● EXERCISE DESCRIPTION:
The answer is the set of lines that include "standing", copied from the data below.

● DATA TO EXAMINE:

----

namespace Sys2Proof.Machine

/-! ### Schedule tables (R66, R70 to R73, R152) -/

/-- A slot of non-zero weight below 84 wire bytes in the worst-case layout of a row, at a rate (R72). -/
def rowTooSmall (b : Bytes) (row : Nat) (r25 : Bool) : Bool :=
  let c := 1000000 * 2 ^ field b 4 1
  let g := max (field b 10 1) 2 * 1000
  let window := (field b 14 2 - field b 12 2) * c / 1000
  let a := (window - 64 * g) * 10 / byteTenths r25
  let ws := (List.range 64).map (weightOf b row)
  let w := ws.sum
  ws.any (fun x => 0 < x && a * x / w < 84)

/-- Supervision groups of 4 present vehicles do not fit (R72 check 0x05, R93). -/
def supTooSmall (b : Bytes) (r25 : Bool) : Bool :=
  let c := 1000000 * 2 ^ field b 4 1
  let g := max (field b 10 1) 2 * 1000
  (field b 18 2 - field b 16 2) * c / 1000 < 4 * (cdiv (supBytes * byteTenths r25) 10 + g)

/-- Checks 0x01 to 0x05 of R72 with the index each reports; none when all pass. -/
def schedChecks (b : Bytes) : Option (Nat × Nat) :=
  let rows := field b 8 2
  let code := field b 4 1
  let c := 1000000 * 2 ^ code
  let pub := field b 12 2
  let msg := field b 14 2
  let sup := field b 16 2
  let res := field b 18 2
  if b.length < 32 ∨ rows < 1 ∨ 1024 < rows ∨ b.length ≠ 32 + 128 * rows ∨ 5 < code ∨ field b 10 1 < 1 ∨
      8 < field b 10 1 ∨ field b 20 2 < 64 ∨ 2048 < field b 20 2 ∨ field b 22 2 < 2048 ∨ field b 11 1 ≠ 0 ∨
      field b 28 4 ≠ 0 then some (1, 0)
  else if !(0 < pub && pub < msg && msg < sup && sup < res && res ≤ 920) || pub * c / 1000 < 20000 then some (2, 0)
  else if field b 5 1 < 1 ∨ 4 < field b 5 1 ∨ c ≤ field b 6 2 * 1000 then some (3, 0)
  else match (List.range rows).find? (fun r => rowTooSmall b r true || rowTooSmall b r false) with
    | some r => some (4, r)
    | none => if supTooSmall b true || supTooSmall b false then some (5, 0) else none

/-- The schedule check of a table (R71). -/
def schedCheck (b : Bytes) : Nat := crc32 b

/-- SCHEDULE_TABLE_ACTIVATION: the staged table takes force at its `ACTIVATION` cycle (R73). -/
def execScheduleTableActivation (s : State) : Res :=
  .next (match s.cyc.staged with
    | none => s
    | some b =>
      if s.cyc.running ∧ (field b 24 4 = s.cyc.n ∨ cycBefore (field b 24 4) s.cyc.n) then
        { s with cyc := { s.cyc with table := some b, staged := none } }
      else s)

----

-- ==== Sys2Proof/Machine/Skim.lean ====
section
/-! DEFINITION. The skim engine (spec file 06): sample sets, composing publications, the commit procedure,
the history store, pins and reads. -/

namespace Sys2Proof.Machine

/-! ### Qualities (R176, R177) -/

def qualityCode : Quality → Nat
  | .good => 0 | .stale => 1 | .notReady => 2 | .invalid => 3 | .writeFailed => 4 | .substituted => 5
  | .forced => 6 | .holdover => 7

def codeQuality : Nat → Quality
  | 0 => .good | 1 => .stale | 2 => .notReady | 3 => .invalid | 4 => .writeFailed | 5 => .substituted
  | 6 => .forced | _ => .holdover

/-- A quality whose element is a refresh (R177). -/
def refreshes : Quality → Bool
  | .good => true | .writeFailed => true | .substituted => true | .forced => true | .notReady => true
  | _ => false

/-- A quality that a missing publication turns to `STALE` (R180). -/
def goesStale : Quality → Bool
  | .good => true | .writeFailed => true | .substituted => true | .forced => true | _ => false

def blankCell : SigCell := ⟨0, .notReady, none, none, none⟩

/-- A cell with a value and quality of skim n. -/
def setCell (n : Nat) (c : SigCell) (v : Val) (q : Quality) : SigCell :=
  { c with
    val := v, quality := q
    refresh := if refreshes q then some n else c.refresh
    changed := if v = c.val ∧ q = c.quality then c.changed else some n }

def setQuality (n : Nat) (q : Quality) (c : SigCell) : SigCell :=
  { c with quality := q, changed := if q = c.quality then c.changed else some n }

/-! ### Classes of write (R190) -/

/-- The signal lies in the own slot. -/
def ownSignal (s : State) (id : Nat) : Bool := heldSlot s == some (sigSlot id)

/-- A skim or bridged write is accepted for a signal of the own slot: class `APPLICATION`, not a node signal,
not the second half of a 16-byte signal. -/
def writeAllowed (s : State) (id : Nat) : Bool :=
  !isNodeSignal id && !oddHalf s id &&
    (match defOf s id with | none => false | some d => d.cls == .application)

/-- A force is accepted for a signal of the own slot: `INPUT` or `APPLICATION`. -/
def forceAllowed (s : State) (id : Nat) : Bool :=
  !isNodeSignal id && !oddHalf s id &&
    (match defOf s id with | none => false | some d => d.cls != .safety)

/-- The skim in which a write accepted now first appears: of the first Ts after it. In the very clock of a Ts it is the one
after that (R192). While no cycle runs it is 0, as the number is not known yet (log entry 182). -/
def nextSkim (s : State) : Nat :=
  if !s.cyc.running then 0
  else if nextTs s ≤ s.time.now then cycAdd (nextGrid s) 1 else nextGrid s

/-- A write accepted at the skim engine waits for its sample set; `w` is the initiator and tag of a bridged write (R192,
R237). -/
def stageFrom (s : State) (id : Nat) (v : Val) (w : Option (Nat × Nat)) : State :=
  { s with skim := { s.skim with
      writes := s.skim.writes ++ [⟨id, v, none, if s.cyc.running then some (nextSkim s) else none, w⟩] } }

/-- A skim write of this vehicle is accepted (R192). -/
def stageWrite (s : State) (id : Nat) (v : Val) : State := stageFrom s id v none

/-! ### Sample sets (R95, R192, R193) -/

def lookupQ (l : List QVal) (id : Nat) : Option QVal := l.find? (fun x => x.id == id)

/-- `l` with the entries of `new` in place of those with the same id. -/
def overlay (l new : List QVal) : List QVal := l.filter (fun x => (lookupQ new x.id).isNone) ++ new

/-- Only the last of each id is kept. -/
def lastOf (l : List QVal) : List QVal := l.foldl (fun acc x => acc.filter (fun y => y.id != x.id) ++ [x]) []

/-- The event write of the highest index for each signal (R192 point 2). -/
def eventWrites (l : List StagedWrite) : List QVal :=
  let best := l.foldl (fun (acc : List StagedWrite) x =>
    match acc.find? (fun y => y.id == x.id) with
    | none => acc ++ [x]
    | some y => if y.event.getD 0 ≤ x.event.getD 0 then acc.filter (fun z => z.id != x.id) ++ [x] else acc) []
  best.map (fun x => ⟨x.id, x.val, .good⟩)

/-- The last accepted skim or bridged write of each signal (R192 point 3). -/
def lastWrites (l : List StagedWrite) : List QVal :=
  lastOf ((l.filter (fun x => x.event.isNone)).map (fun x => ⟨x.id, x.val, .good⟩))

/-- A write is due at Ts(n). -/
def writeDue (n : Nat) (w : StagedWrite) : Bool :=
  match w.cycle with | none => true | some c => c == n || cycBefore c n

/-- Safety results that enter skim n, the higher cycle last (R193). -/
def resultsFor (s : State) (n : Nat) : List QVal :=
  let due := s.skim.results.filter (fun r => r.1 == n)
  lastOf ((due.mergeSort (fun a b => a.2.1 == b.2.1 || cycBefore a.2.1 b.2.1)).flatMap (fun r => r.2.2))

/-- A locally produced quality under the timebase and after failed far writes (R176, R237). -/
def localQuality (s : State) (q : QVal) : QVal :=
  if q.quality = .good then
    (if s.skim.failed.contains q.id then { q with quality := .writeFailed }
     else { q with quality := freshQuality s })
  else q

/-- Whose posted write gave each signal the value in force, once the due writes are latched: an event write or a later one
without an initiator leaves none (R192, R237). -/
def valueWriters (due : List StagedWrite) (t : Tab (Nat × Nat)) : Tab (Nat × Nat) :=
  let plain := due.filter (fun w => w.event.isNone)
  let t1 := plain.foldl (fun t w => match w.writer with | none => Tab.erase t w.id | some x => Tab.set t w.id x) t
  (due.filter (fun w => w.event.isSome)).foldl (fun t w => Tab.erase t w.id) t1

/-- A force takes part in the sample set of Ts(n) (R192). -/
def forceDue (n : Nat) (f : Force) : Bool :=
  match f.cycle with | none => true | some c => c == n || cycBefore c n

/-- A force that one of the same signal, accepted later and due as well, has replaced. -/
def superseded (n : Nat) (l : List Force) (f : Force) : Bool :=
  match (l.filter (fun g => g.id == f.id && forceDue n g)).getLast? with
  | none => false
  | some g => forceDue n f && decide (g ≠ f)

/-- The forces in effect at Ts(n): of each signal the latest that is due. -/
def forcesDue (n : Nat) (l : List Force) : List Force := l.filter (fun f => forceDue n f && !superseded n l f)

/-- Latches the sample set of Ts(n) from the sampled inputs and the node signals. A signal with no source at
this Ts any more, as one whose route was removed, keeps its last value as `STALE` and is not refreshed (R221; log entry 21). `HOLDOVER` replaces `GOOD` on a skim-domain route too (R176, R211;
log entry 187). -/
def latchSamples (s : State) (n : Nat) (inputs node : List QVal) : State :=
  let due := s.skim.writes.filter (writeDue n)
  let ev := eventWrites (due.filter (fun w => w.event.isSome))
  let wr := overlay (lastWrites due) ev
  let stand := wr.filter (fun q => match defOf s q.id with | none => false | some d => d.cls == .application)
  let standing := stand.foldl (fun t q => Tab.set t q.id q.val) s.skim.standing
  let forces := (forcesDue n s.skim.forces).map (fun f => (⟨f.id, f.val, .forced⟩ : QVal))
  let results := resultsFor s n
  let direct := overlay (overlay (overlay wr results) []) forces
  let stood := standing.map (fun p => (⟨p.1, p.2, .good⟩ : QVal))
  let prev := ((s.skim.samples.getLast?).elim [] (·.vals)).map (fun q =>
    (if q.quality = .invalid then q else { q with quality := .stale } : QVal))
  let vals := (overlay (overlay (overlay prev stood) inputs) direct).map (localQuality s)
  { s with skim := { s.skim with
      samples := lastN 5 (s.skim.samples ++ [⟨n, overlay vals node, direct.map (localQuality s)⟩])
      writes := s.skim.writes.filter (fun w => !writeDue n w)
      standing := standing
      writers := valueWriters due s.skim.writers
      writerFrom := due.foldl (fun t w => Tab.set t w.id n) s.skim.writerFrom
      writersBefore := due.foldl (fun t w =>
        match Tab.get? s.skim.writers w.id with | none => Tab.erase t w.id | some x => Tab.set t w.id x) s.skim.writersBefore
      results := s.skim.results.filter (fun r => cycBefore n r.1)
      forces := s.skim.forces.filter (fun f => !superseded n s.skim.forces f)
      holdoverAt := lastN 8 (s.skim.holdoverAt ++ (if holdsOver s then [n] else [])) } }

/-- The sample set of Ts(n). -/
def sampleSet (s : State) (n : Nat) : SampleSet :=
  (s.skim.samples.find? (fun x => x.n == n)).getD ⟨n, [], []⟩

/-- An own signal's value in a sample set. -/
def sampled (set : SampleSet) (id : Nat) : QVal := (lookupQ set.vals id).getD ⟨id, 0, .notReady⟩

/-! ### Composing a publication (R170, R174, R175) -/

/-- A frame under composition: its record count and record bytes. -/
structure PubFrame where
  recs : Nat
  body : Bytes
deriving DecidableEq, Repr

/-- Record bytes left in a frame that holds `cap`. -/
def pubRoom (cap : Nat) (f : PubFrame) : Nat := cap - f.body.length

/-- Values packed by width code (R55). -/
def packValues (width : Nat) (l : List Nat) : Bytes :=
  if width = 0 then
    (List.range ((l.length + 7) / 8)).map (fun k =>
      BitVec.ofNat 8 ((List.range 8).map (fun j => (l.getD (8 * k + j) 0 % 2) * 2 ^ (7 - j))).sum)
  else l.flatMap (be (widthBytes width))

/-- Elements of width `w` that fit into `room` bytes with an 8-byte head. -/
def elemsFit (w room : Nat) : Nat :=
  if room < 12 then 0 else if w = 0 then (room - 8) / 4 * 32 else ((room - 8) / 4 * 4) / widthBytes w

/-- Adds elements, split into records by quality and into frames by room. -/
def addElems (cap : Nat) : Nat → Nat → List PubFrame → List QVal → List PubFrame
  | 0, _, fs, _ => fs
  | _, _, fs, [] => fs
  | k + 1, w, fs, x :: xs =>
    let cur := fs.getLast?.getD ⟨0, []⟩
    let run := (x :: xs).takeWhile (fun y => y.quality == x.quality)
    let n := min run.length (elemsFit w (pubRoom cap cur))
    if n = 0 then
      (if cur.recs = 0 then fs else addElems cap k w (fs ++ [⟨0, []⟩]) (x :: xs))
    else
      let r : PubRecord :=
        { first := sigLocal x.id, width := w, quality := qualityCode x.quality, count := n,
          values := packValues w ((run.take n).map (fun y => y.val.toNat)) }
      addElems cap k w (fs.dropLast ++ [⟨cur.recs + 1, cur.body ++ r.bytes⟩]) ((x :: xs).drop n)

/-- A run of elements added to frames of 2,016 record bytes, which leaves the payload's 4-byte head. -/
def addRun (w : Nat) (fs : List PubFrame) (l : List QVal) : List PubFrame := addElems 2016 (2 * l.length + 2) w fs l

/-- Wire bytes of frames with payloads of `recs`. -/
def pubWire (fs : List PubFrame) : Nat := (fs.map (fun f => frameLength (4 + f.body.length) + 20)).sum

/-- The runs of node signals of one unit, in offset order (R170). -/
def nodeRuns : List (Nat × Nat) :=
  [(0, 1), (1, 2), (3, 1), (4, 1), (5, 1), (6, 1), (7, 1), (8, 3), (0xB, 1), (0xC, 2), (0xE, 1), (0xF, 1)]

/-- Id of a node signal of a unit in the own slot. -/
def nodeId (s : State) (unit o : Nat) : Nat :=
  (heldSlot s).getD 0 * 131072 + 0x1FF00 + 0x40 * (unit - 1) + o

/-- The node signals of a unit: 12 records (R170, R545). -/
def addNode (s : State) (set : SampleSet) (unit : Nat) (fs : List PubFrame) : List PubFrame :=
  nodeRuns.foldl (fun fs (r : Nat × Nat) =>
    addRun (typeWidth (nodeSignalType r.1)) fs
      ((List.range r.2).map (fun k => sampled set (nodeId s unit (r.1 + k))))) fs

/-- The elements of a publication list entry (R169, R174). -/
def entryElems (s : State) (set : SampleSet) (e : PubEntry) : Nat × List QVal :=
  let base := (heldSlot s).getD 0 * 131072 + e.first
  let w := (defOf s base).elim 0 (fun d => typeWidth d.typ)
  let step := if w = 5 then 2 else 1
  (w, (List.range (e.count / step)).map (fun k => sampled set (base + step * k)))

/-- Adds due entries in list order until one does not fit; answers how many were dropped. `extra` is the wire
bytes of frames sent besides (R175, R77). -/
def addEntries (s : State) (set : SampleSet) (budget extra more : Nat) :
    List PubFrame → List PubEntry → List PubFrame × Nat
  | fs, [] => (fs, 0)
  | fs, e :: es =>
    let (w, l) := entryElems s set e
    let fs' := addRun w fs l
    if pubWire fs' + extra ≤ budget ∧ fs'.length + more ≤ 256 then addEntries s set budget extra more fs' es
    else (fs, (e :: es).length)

----

● WORKED SOLUTION:
  let standing := stand.foldl (fun t q => Tab.set t q.id q.val) s.skim.standing
  let stood := standing.map (fun p => (⟨p.1, p.2, .good⟩ : QVal))
      standing := standing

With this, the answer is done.